Основатели Франции открыто провозгласили универсальные права всех людей во всем мире и отказались от почитания своеобразных обычаев и традиций нации во имя разума (что само по себе является фундаментальным принципом, имеющим значение и применение во всем мире). Неудивительно, что революционная элита в первые годы своего существования считала, что стоит только объявить миру о правах и разуме, и другие общества восстанут и примут их, либо самостоятельно, либо, возможно, в рамках какой-то федерации с Францией. Хотя эти политические принципы оказались надежным источником вдохновения для тех, кто собирался совершить революцию в других странах, политические институты, созданные французами, оказались трудновыполнимым продуктом для экспорта. Во многом это объясняется тем, что в период становления французского государства в нем непросто уживались друг с другом четыре элемента: (1) риторическое обращение к «народу», столь же полное и беспредельное, как и любое другое в мировой истории; (2) совпадение демократических выборов и, на практике, полномасштабной диктатуры комитетов; (3) чудовищно низкий уровень участия в выборах, когда они проводились; (4) казнь и изгнание большей части дворянства, духовенства и их союзников, не согласных с тем, что создание «свободы, равенства и братства» должно стать трансцендентной социальной целью нового государства.
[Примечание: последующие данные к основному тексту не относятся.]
-- ==== Sys2Proof/Machine/Sparge.lean ====
section
/-! DEFINITION. Sparge: scopes and their records (R222 to R235), the Ethernet frames that carry them (R236), ports (R240), losses (R225, R226), the bank
swap with its time-split merge (R171, R176), tun repair (R179), and SINK_STATS (R245). -/

namespace Sys2Proof.Machine

/-! ### Ports (R240) -/

/-- A port works: none of its four TX lanes has left service (R240). -/
def State.portWorks (s : State) (port : Nat) : Bool :=
  (List.range 4).all fun k =>
    let x := s.tx (portLane port + k)
    !x.failed && !x.inPass && x.test == .service

/-- The SINK that holds a port. -/
def State.portSink (s : State) (port : Nat) : Option Nat :=
  (s.cfg.indices [4]).find? fun i => (s.cfg.pipes.getD i {}).sinkDests.any (·.port == port)

/-- A port works in its role: formed of four ETHERNET lanes, all in service (R35, R240). -/
def State.portServes (s : State) (port : Nat) : Bool :=
  s.portWorks port && (List.range 4).all fun k => (s.tx (portLane port + k)).role == .ethernet

/-- Scopes in progress leave out a port that is down, and take it back only with the next scope (R224, R240). -/
def State.dropPort (s : State) (port : Nat) : State :=
  { s with data := { s.data with scopes := s.data.scopes.map fun sc => { sc with ports := sc.ports.filter (·.port != port) } } }

/-- Ports whose lanes left service go down, also for the scopes that still use them, and those whose lanes came back wait for the next scope (R240). -/
def State.portsUpdate (s : State) : State :=
  (List.range (4 * s.dies)).foldl (fun s port =>
    let s0 := if s.portServes port then s else s.dropPort port
    match s0.portSink port with
    | none => { s0 with data := { s0.data with portsDown := s0.data.portsDown.filter (· != port), portsReturned := s0.data.portsReturned.filter (· != port) } }
    | some i =>
      let down := s0.data.portsDown.contains port
      if s0.portWorks port then
        if down then { s0 with data := { s0.data with portsDown := s0.data.portsDown.filter (· != port), portsReturned := s0.data.portsReturned ++ [port] } } else s0
      else if down then s0
      else
        State.raise { s0 with data := { s0.data with portsDown := s0.data.portsDown ++ [port], portsReturned := s0.data.portsReturned.filter (· != port) } }
          0x0222 (port / 4) (leBytes 4 (s.cfg.handle i) ++ leBytes 1 port)) s

/-- Entries of a destination table whose ports are up (R224, R240). -/
def State.portsUp (s : State) (ds : List SinkDest) : List SinkDest := ds.filter fun d => !s.data.portsDown.contains d.port && s.portServes d.port

/-- Ports of a SINK that came back rejoin at the start of a scope (R240, R246). -/
def State.rejoin (s : State) (sink : Nat) : State :=
  ((s.cfg.pipes.getD sink {}).sinkDests.map (·.port)).foldl (fun s port =>
    if s.data.portsReturned.contains port then
      State.raise { s with data := { s.data with portsReturned := s.data.portsReturned.filter (· != port) } } 0x0223 (port / 4)
        (leBytes 4 (s.cfg.handle sink) ++ leBytes 1 port)
    else s) s

/-! ### Counters -/

/-- A SINK's counters. -/
def State.sinkCount (s : State) (i : Nat) : SinkCount := (s.data.sinks.find? (·.pipe == i)).getD { pipe := i }

/-- Changes them. -/
def State.modSink (s : State) (i : Nat) (f : SinkCount → SinkCount) : State :=
  let l := upsert (·.pipe == i) { pipe := i } f s.data.sinks
  { s with data := { s.data with sinks := l } }

/-! ### Records of a scope (R223, R228) -/

/-- A record: the die that sends it, its kind, its channel, and what tells it from others of the kind: TP (VIS), mash (BEAM_SUMMARY), mash, sample
block and beam group (VOLT), run block and beam group (DET). -/
structure SpargeRec where
  die : Nat := 0
  kind : Nat := 1
  channel : Nat := 0
  a : Nat := 0
  b : Nat := 0
  c : Nat := 0
  deriving DecidableEq, Repr

/-- The die that owns a channel of a scope's pipe and reads it for sparge (R222). -/
def Scope.owner (sc : Scope) (ch : Nat) : Nat :=
  match sc.cfg with
  | .corr p => (ownerDie p.dieCh p.chFirst ch).getD 0
  | .beam p => if p.source = 2 then sc.finisher else (ownerDie p.dieCh p.chFirst ch).getD 0
  | _ => 0

/-- Runs of detected output per mash. -/
def BeamCfg.runsPerMash (b : BeamCfg) : Nat := 2 ^ b.tLog2 / 2 ^ b.detLog2

/-- The records of a scope in order of RECORD_INDEX, without END (R223). -/
def Scope.list (sc : Scope) : List SpargeRec :=
  match sc.cfg with
  | .corr p => (List.range p.chCount).flatMap fun l =>
      let ch := p.chFirst + l
      { die := sc.owner ch, kind := 2, channel := ch } ::
        (List.range p.pCorr).map fun q => { die := sc.owner ch, kind := 1, channel := ch, a := q }
  | .beam p => (List.range p.chCount).flatMap fun l =>
      let ch := p.chFirst + l
      if sc.tickScope then (List.range p.m).flatMap fun mash =>
        { die := sc.owner ch, kind := 6, channel := ch, a := mash } ::
          if p.voltage then
            (List.range (ceilDiv (2 ^ p.tLog2) (2 ^ (min sc.sinkCfg.voltSamplesLog2 p.tLog2)))).flatMap fun i =>
              (List.range (ceilDiv p.beams (2 ^ sc.sinkCfg.voltBeamsLog2))).map fun j =>
                { die := sc.owner ch, kind := 4, channel := ch, a := mash, b := i, c := j }
          else []
      else (List.range (ceilDiv (p.m * p.k * p.runsPerMash) (2 ^ sc.sinkCfg.detRunsLog2))).flatMap fun i =>
        (List.range (ceilDiv p.beams (2 ^ sc.sinkCfg.detBeamsLog2))).map fun j => { die := sc.owner ch, kind := 5, channel := ch, b := i, c := j }
  | _ => []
Каждый из них создавал проблемы при попытке французов экспортировать свою революцию. Риторическое обращение к «народу» было, несомненно, искренним, но оно безвозвратно разбилось о вопрос о том, может ли воля народа быть «представлена» избранными делегатами. Так и не был разрешен спор между (1) коллективной мобилизацией жителей Парижа, которые могли выдвигать свои требования без посредничества (и поэтому были более подлинным выражением воли народа), и (2) Национальное собрание, которое основывалось на гораздо более традиционных представлениях о парламентской демократии. Фактически этот конкурс стал тем отверстием, через которое могла возникнуть тираническая диктатура со всеми сопутствующими ей кровавыми репрессиями против политического инакомыслия. Попытки отсеять волеизъявление народа в провинциях, в свою очередь, привели к созданию избирательного процесса, который одновременно дискриминировал низшие слои населения и, кроме того, был слишком сложным и требовал слишком много времени и сил для большинства людей. Результатом этого стало очень низкое участие в выборах даже при том режиме, который всецело опирался на народ как на причину своего существования. Самым прагматически успешным элементом создания Франции, как это ни парадоксально, стала казнь и изгнание тех представителей политической элиты, которые не смогли или не захотели принять новое государство. Хотя многие из изгнанников в конечном итоге вернулись во Францию, их исключение создало возможность для тех, кто не возражал против того, чтобы хотя бы на словах поддерживать новый режим, занять их место или иным образом оттеснить их в сторону. Подобно держателям облигаций Александра Гамильтона после основания Америки, интересы и претензии этой новой элиты оказались связанными с легитимностью нового французского государства и его приверженностью «свободе, равенству и братству».